There was a great article put out by a Magic: The Gathering designer named Mark Rosewater yesterday. In the article he lays out some reasons why games designers should design their products with diversity in mind. Basically, the more people that can find themselves somehow reflected in your game, the more people will like your game. From a purely business standpoint, it's ridiculous at this point to design a game that doesn't show a full spectrum of character diversity. Rosewater mentions that Magic now has its first major trans character in the game and what a postive reception that character has had. He also states that Wizards of the Coast ensures that they have an equal representation of the sexes of the characters in their cards. Nicely done! I'm not a Magic player myself, and thus did not know that.
I couldn't be happier than to see the game industry finally coming around to this viewpoint. It's happening just in time for my own children to be entering their teenage years. Thankfully, they won't have to put up with playing games where all the heroes are white males and any women included are portrayed ludicrously rather than heroically.

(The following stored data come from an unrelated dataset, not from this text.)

-- ==== Sys2Proof/Certificates/Slice0/Obligations.lean ====
section
/-! DEFINITION. The statements about the model. Each docstring says what it states and which rules of
spec/ it rests on. -/

open Sys2Proof Sys2Proof.Machine

/-- Decoding the encoding of any instruction gives it back. Rules: R60, R61, R62, R63, R64, R65,
R66, R67, R68, R69, R72, R73. -/
def Obligations.DecodeOfEncode : Prop :=
  ∀ i : Instr, decode (encode i) = .instr i

/-- A code that decodes is the one encoding of its instruction. Rules: R60, R61, R62, R63, R64, R65,
R66, R67, R68, R69, R71. -/
def Obligations.EncodeOfDecode : Prop :=
  ∀ (e : Encoded) (i : Instr), decode e = .instr i → encode i = e

/-- A command word is illegal exactly when its opcode is reserved or a must-be-zero bit is 1, and
then it is refused. Rules: R71. -/
def Obligations.IllegalWordIffReserved : Prop :=
  (∀ w : CmdWord, (∃ why, decodeCommand w = .reject why) ↔
    ((fieldOf w 0 8).toNat < 1 ∨ 12 < (fieldOf w 0 8).toNat ∨
      w &&& mustBeZeroBits (fieldOf w 0 8).toNat ≠ 0#128)) ∧
  (∀ (s : State) (h : HostTurn) (ts : List Turn) (w : CmdWord) (ws : List CmdWord)
    (why : DecodeError), s.turns = .host h :: ts → s.todo = [] → s.cmdPort = w :: ws →
    decodeCommand w = .reject why → step s = .refused (.illegalWord why))

/-- A command word carried as 16 bytes, byte 0 holding bits 7:0, decodes as the word; other lengths
are rejected. Rules: R60, R45. -/
def Obligations.CommandBytesAreLittleEndian : Prop :=
  (∀ w : CmdWord, decodeBytes ((List.range 16).map fun k => w.extractLsb' (8 * k) 8) =
    decodeCommand w) ∧
  (∀ bs : List Byte, bs.length ≠ 16 → decodeBytes bs = .reject .notSixteenBytes)

/-- Words written out from the spec's encodings decode to what they stand for, and every fsm and
txd.cb code selects as R72 and R73 say. Rules: 95_test_vectors.md section 2.1, R61, R71, R72,
R73. -/
def Obligations.WordsOfTheTestVectorsDecode : Prop :=
  decodeCommand 0x000000000000000186A0004000803C01#128 =
    .instr (.init 0x3C#7 128#16 64#16 100000#32) ∧
  decodeCommand 0x000000000000000000007FFF80000102#128 =
    .instr (.putPixel 1#8 0x8000#16 0x7FFF#16) ∧
  decodeCommand 0x000000000000FFFD000A000500140303#128 =
    .instr (.putRect 3#8 20#16 5#16 10#16 0xFFFD#16) ∧
  decodeCommand 0x0000000000000007000C000300020104#128 =
    .instr (.putLine 1#8 2#16 3#16 12#16 7#16) ∧
  decodeCommand 0x00000000000000000000000000007F06#128 = .instr (.setBright 0x7F#8) ∧
  decodeCommand 0x00BEEF0100030200000001000010BC09#128 =
    .instr (.sched 0x3C#7 true 0x10#16 0#8 1#16 0#16 2#8 3#16 1#8 0xBEEF#16) ∧
  decodeCommand 0x0000000000000000000000000083000B#128 = .instr (.rdFb 131#16) ∧
  decodeCommand 0x00000000000000000000000000000000#128 = .reject .reservedOpcode ∧
  decodeCommand 0x0000000000000000000000000000000D#128 = .reject .reservedOpcode ∧
  decodeCommand 0x00000000000000000000000000000105#128 = .reject .mustBeZero ∧
  decodeCommand 0x00000000000000000001000A00030102#128 = .reject .mustBeZero ∧
  decodeCommand 0x00000000000000000000001000048001#128 = .reject .mustBeZero ∧
  decodeCommand 0x01000000000000000000000000000009#128 = .reject .mustBeZero ∧
  [0#3, 1#3, 2#3, 3#3, 4#3].map decodeArm =
    [.instr .evtIdle, .instr .evtStop, .instr .evtSlaveAddress, .instr .evtWritePrefix,
     .instr .evtWriteByte] ∧
  (∀ c : BitVec 3, 4 < c.toNat → decodeArm c = .reject .reservedArm) ∧
  [1#4, 2#4, 3#4, 4#4].map decodeAction =
    [.instr .cbHost, .instr .cbWritePage, .instr .cbSetPage, .instr .cbRelease] ∧
  decodeAction 0#4 = .reject .nullAction ∧
  ∀ c : BitVec 4, 4 < c.toNat → decodeAction c = .reject .reservedAction

/-- A HOST turn between commands takes the next word of the port and runs the command it decodes to.
Rules: R5, R60, R216. The port and its order are the model's (log 2). -/
def Obligations.StepRunsDecodedCommand : Prop :=
  ∀ (s : State) (h : HostTurn) (ts : List Turn) (w : CmdWord) (ws : List CmdWord) (i : Instr),
    s.turns = .host h :: ts → s.todo = [] → s.cmdPort = w :: ws → decodeCommand w = .instr i →
    step s = exec i { s with turns := ts, tick := s.tick + 1, choice := h, cmdPort := ws }

/-- An enabled IRQ turn clears evt_pending and runs the handler arm fsm selects. Rules: R87, R188,
R72. Which agent moves is an input of the model (log 1). -/
def Obligations.StepRunsSelectedArm : Prop :=
  ∀ (s : State) (ts : List Turn), s.turns = .irq :: ts → s.evtPending = true →
    s.irqEnable = true →
    (∀ i, decodeArm s.fsm = .instr i →
      step s = exec i { s with turns := ts, tick := s.tick + 1, evtPending := false }) ∧
    (4 < s.fsm.toNat → step s = .fault .reservedFsm)

/-- An agent with no enabled step changes nothing when its turn comes. Rules: R7, R23, R87, R101,
R102, R103. That a hold is a step that changes only the inputs is the model's choice (log 3). -/
def Obligations.AgentWithoutEnabledStepHolds : Prop :=
  ∀ (s : State) (ts : List Turn),
    (s.turns = .irq :: ts → (s.evtPending = false ∨ s.irqEnable = false) →
      step s = .next { s with turns := ts, tick := s.tick + 1 }) ∧
    (s.turns = .bus :: ts → (s.stopReq = false ∨ s.txPending = true) →
      (s.startReq = false ∨ s.stopReq = true ∨ s.wire = .started ∨ s.evtPending = true) →
      (s.txPending = false ∨ s.wire = .free ∨ s.evtPending = true) →
      step s = .next { s with turns := ts, tick := s.tick + 1 }) ∧
    (∀ h, s.turns = .host h :: ts → s.todo = [] → s.cmdPort = [] →
      step s = .next { s with turns := ts, tick := s.tick + 1, choice := h })

/-- Preempting a command and resuming it, with nothing in between, gives what running it without
preemption gives. Rules: R6, R188. The preemption points are the model's reading of R6 (log 4). -/
def Obligations.PreemptedCommandResumes : Prop :=
  ∀ (n : Nat) (ms : List Micro) (s t : State), runTodo (some n) ms s = .next t → t.todo ≠ [] →
    runTodo none t.todo t = runTodo none ms s

/-- LOCK_ACQ takes a Released lock and holds, changing nothing, while it is Held. Rules: R111. That
a hold is a step recorded in `todo` is the model's choice (logs 3, 4). -/
def Obligations.LockAcqTakesOrHolds : Prop :=
  ∀ s : State,
    (s.lock = .released →
      exec .lockAcq s = .next { s with lock := .held, result := 0#32, todo := [] }) ∧
    (s.lock = .held → exec .lockAcq s = .next { s with todo := [.acquire] })

/-- LOCK_REL unconditionally sets Released; IRQ_EN writes irq_enable; neither changes anything else.
Rules: R112, R115. -/
def Obligations.LockRelAndIrqEnWriteTheirBit : Prop :=
  ∀ s : State,
    exec .lockRel s = .next { s with lock := .released, result := 0#32, todo := [] } ∧
    ∀ en, exec (.irqEn en) s = .next { s with irqEnable := en, result := 0#32, todo := [] }

/-- RD_STATUS delivers the STATUS view bit by bit and changes no other state. Rules: R116, R34. -/
def Obligations.RdStatusReturnsTheStatusView : Prop :=
  ∀ s : State, ∃ t : State, exec .rdStatus s = .next t ∧
    t = { s with result := t.result, todo := [] } ∧
    t.result.extractLsb' 0 8 = 0#8 ∧
    t.result.extractLsb' 8 3 = s.fsm ∧
    (t.result.getLsbD 11 = true ↔ s.lock = .held) ∧
    t.result.getLsbD 12 = s.inited ∧
    t.result.getLsbD 13 = s.irqEnable ∧
    t.result.getLsbD 14 = s.startReq ∧
    t.result.getLsbD 15 = s.stopReq ∧
    t.result.getLsbD 16 = s.txPending ∧
    t.result.getLsbD 17 = s.evtPending ∧
    (t.result.getLsbD 18 = true ↔ s.wire = .started) ∧
    t.result.extractLsb' 19 4 = s.curPage ∧
    t.result.extractLsb' 23 4 = s.numPages ∧
    t.result.extractLsb' 27 5 = 0#5

/-- RD_FB delivers one framebuffer byte, and is refused before INIT and outside FB. Rules: R144. -/
def Obligations.RdFbReturnsTheByte : Prop :=
  ∀ (s : State) (off : Len16),
    (s.inited = true → off.toNat < s.width.toNat * s.numPages.toNat →
      exec (.rdFb off) s =
        .next { s with result := 0#16 ++ s.fb.read off.toNat ++ 0#8, todo := [] }) ∧
    (s.inited = false → exec (.rdFb off) s = .refused .beforeInit) ∧
    (s.inited = true → s.width.toNat * s.numPages.toNat ≤ off.toNat →
      exec (.rdFb off) s = .refused .readOutsideFb)

/-- PUT_PIXEL sets or clears exactly the addressed bit, whatever the lock, and reports errors in
order. Rules: R140, R142. -/
def Obligations.PutPixelWritesOneBit : Prop :=
  ∀ (s : State) (params : Byte) (x y : Coord),
    (s.inited = false → exec (.putPixel params x y) s = .refused .beforeInit) ∧
    (s.inited = true → 3 < params.toNat →
      exec (.putPixel params x y) s = .next { s with result := 2#32, todo := [] }) ∧
    (s.inited = true → params.toNat ≤ 3 →
      (Outside x s.width.toNat ∨ Outside y s.height.toNat) →
      exec (.putPixel params x y) s = .next { s with result := 1#32, todo := [] }) ∧
    (s.inited = true → Legal s → s.fb.wf → params.toNat ≤ 3 →
      ¬Outside x s.width.toNat → ¬Outside y s.height.toNat →
      ∃ t : State, exec (.putPixel params x y) s = .next t ∧
        t = { s with fb := t.fb, result := 0#32, todo := [] } ∧
        (∀ a, a ≠ y.toNat / 8 * s.width.toNat + x.toNat → t.fb.read a = s.fb.read a) ∧
        (∀ j, j < 8 →
          (t.fb.read (y.toNat / 8 * s.width.toNat + x.toNat)).getLsbD j =
            if j = y.toNat % 8 then params.getLsbD 0
            else (s.fb.read (y.toNat / 8 * s.width.toNat + x.toNat)).getLsbD j))

/-- After an Ok PUT_PIXEL the pixel reads back as written and no other pixel of the display changed.
Rules: R145, R146, R140. -/
def Obligations.PutPixelReadsBack : Prop :=
  ∀ (s : State) (params : Byte) (x y : Coord), s.inited = true → Legal s → s.fb.wf →
    params.toNat ≤ 3 → ¬Outside x s.width.toNat → ¬Outside y s.height.toNat →
    ∃ t : State, exec (.putPixel params x y) s = .next t ∧
      getPixel t x.toNat y.toNat = params.getLsbD 0 ∧
      ∀ x' y', x' < s.width.toNat → y' < s.height.toNat → (x', y') ≠ (x.toNat, y.toNat) →
        getPixel t x' y' = getPixel s x' y'

/-- PUT_RECT: InvalidParams first, then OutOfBounds exactly when all four coordinates are outside,
changing only result. Rules: R151, R152, R181, R183, R193. -/
def Obligations.PutRectErrors : Prop :=
  ∀ (s : State) (params : Byte) (x0 y0 x1 y1 : Coord),
    (s.inited = false → exec (.putRect params x0 y0 x1 y1) s = .refused .beforeInit) ∧
    (s.inited = true → 3 < params.toNat →
      exec (.putRect params x0 y0 x1 y1) s = .next { s with result := 2#32, todo := [] }) ∧
    (s.inited = true → Legal s → params.toNat ≤ 3 →
      (exec (.putRect params x0 y0 x1 y1) s = .next { s with result := 1#32, todo := [] } ↔
        Outside x0 s.width.toNat ∧ Outside y0 s.height.toNat ∧
        Outside x1 s.width.toNat ∧ Outside y1 s.height.toNat))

Gaming is currently undergoing an upheaval in terms of how it is working to expand its customer demographics. People from all walks of life have discovered that games are actually fun to play beyond childhood. In order to keep those people in the gaming community once they enter, gaming products must welcome them in by reflecting back to them those qualities that make them special as people.
Article: Wizards link
Here's an interesting opinion peice written in the New York Times talking about a possible reason for the rise in mental health problems in children. The writer believes it is related to the loss of free play time with children.
Link: New York Times
Here's an article by a teacher about the general uselessness of most homework. It also brings out the important point that homework steals inter-family time that can not be gotten back. Therefore, teachers should ask if the homework they are giving is important enough to take away some more of the little remaining time children have with their family in the evening before bed. One thing that comes to my mind is the issue of whether the homework can be done together with the parents or not. For instance, reading homework can certainly be done as a family. All families should read together, in my opinion. So an assignment to read in the evening should not be taking away from family time. On the other hand, there are those monstrous projects some teachers assign students with strict guidelines that the students' parents are not to help them. Those things are definite family time thieves.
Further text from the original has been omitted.